For the entries that follow, restate word for word the line containing "-- ==== Sys2Proof/Machine/Dispatch.lean", the line containing "Sys2Proof.Machine.execSetqd n s", and every line that lies between them.

GIVEN RECORDS:
********

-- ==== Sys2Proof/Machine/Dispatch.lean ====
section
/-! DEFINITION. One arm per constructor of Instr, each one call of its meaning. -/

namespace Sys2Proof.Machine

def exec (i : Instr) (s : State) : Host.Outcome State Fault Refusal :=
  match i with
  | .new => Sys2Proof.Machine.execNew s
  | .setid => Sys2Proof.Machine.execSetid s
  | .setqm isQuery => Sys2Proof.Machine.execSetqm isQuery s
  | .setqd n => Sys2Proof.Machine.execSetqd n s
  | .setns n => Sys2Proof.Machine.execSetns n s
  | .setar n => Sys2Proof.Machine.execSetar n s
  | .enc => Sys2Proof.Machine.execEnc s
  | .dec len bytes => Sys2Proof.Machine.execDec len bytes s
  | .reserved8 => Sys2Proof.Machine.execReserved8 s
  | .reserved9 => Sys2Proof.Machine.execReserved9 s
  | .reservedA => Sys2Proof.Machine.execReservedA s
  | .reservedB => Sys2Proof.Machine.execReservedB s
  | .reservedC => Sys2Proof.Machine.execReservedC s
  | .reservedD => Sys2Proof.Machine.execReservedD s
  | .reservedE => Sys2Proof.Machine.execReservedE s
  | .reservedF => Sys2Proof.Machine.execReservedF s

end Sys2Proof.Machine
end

********

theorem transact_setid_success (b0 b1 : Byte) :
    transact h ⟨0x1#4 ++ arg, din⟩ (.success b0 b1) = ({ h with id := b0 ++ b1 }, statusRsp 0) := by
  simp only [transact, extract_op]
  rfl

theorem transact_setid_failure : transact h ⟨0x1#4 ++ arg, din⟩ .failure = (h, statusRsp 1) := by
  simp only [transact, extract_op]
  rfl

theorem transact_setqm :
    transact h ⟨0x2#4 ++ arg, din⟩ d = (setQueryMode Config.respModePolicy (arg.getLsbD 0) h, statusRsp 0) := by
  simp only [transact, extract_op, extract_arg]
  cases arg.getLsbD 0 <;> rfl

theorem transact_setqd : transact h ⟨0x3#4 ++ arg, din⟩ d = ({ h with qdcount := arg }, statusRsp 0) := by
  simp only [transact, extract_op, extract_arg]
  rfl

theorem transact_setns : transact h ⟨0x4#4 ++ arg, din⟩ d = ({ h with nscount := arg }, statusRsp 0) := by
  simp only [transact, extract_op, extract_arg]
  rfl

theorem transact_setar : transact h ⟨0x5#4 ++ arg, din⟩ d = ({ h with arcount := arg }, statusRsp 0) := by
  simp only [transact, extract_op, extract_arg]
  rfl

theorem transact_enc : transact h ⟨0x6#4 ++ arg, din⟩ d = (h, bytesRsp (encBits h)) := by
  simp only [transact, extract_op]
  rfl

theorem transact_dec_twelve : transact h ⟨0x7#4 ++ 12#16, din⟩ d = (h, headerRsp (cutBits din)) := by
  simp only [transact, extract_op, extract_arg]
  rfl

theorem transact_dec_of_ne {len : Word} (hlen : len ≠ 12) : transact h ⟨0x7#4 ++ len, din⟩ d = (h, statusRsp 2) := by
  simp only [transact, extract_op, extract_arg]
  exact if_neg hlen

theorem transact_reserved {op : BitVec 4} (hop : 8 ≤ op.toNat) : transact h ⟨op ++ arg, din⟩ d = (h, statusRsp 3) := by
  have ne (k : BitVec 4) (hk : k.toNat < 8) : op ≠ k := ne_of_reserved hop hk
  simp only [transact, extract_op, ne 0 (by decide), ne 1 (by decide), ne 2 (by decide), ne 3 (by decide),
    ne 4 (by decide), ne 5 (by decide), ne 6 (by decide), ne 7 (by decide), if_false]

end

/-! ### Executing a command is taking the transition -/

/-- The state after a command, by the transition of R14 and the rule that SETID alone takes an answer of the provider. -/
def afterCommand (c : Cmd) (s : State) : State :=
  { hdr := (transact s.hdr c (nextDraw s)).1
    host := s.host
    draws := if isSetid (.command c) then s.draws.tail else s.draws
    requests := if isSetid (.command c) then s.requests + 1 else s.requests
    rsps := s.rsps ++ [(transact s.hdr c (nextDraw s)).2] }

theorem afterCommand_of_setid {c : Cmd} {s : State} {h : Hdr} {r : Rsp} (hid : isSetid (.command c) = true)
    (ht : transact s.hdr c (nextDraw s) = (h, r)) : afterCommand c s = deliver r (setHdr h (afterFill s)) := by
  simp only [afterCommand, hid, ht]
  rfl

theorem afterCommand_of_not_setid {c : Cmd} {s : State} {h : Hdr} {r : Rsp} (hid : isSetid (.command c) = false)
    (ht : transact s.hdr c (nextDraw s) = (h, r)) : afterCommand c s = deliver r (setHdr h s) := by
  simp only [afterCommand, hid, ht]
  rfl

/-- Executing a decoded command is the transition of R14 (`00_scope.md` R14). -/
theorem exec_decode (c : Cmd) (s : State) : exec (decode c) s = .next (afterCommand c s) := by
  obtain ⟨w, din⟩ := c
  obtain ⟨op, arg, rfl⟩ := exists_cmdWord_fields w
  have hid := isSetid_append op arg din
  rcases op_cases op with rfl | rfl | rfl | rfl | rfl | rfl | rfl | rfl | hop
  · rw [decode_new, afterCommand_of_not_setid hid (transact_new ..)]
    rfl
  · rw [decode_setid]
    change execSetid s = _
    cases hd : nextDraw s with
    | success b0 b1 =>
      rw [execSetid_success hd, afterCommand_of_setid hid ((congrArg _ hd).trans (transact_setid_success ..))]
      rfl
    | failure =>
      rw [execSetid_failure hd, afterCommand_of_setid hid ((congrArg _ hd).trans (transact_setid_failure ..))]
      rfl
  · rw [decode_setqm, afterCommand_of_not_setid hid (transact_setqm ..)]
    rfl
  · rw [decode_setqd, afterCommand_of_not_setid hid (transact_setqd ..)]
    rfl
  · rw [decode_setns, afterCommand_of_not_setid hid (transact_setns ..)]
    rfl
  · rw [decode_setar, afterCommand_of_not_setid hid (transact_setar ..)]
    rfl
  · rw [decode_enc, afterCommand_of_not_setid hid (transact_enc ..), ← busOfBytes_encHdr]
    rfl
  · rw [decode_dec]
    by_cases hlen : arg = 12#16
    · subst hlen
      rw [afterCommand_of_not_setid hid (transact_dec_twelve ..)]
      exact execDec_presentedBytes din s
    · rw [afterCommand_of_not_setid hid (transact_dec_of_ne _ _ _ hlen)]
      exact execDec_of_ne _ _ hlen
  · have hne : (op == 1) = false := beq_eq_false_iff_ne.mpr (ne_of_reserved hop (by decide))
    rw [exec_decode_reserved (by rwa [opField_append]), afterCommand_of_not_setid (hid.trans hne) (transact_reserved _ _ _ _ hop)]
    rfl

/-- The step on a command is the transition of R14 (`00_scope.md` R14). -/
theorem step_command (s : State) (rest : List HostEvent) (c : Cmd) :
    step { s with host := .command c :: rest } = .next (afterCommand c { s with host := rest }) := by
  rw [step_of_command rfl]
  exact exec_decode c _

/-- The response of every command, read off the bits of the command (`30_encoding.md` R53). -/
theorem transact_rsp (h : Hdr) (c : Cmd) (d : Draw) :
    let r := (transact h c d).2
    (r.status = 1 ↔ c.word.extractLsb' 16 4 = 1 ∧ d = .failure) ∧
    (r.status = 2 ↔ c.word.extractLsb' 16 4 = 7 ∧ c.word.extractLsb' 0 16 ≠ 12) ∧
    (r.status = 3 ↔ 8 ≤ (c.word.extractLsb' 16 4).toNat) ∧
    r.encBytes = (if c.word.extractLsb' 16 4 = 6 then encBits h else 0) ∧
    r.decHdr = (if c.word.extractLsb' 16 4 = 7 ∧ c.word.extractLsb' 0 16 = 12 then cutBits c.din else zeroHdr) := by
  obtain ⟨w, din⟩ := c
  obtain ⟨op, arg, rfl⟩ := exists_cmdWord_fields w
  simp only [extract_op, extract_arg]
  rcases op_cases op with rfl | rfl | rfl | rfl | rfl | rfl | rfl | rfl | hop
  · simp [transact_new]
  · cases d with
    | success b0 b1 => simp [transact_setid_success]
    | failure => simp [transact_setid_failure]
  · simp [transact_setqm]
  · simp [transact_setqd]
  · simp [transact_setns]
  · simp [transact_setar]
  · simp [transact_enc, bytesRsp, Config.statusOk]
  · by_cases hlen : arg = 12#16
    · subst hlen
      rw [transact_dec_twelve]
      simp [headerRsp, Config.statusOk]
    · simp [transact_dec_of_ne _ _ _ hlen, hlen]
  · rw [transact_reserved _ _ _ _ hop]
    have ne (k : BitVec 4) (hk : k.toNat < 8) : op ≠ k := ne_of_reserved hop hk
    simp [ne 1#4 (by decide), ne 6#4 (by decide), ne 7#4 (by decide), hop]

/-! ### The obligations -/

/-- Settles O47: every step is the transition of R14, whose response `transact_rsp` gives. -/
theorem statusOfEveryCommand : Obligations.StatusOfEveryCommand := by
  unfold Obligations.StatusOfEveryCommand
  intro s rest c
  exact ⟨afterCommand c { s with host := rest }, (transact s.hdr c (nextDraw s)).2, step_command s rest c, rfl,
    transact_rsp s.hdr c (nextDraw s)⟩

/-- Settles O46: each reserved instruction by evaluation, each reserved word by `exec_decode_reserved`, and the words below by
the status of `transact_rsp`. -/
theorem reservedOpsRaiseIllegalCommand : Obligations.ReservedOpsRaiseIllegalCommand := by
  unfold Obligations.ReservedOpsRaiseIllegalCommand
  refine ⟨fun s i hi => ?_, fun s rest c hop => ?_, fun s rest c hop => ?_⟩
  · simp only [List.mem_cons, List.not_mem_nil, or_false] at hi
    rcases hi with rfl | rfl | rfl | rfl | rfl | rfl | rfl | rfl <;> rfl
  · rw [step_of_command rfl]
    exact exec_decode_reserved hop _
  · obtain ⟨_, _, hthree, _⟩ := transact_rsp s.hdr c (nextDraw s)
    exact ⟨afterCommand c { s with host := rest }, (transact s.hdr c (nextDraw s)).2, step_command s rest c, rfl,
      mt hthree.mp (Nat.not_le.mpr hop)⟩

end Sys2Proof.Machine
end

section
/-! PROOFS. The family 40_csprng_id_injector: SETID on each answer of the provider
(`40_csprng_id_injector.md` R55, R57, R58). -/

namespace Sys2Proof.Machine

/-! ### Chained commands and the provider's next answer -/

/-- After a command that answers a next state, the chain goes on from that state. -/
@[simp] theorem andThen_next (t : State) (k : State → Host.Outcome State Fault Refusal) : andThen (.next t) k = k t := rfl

********

ANSWER TO THIS PROBLEM:
-- ==== Sys2Proof/Machine/Dispatch.lean ====
section
/-! DEFINITION. One arm per constructor of Instr, each one call of its meaning. -/

namespace Sys2Proof.Machine

def exec (i : Instr) (s : State) : Host.Outcome State Fault Refusal :=
  match i with
  | .new => Sys2Proof.Machine.execNew s
  | .setid => Sys2Proof.Machine.execSetid s
  | .setqm isQuery => Sys2Proof.Machine.execSetqm isQuery s
  | .setqd n => Sys2Proof.Machine.execSetqd n s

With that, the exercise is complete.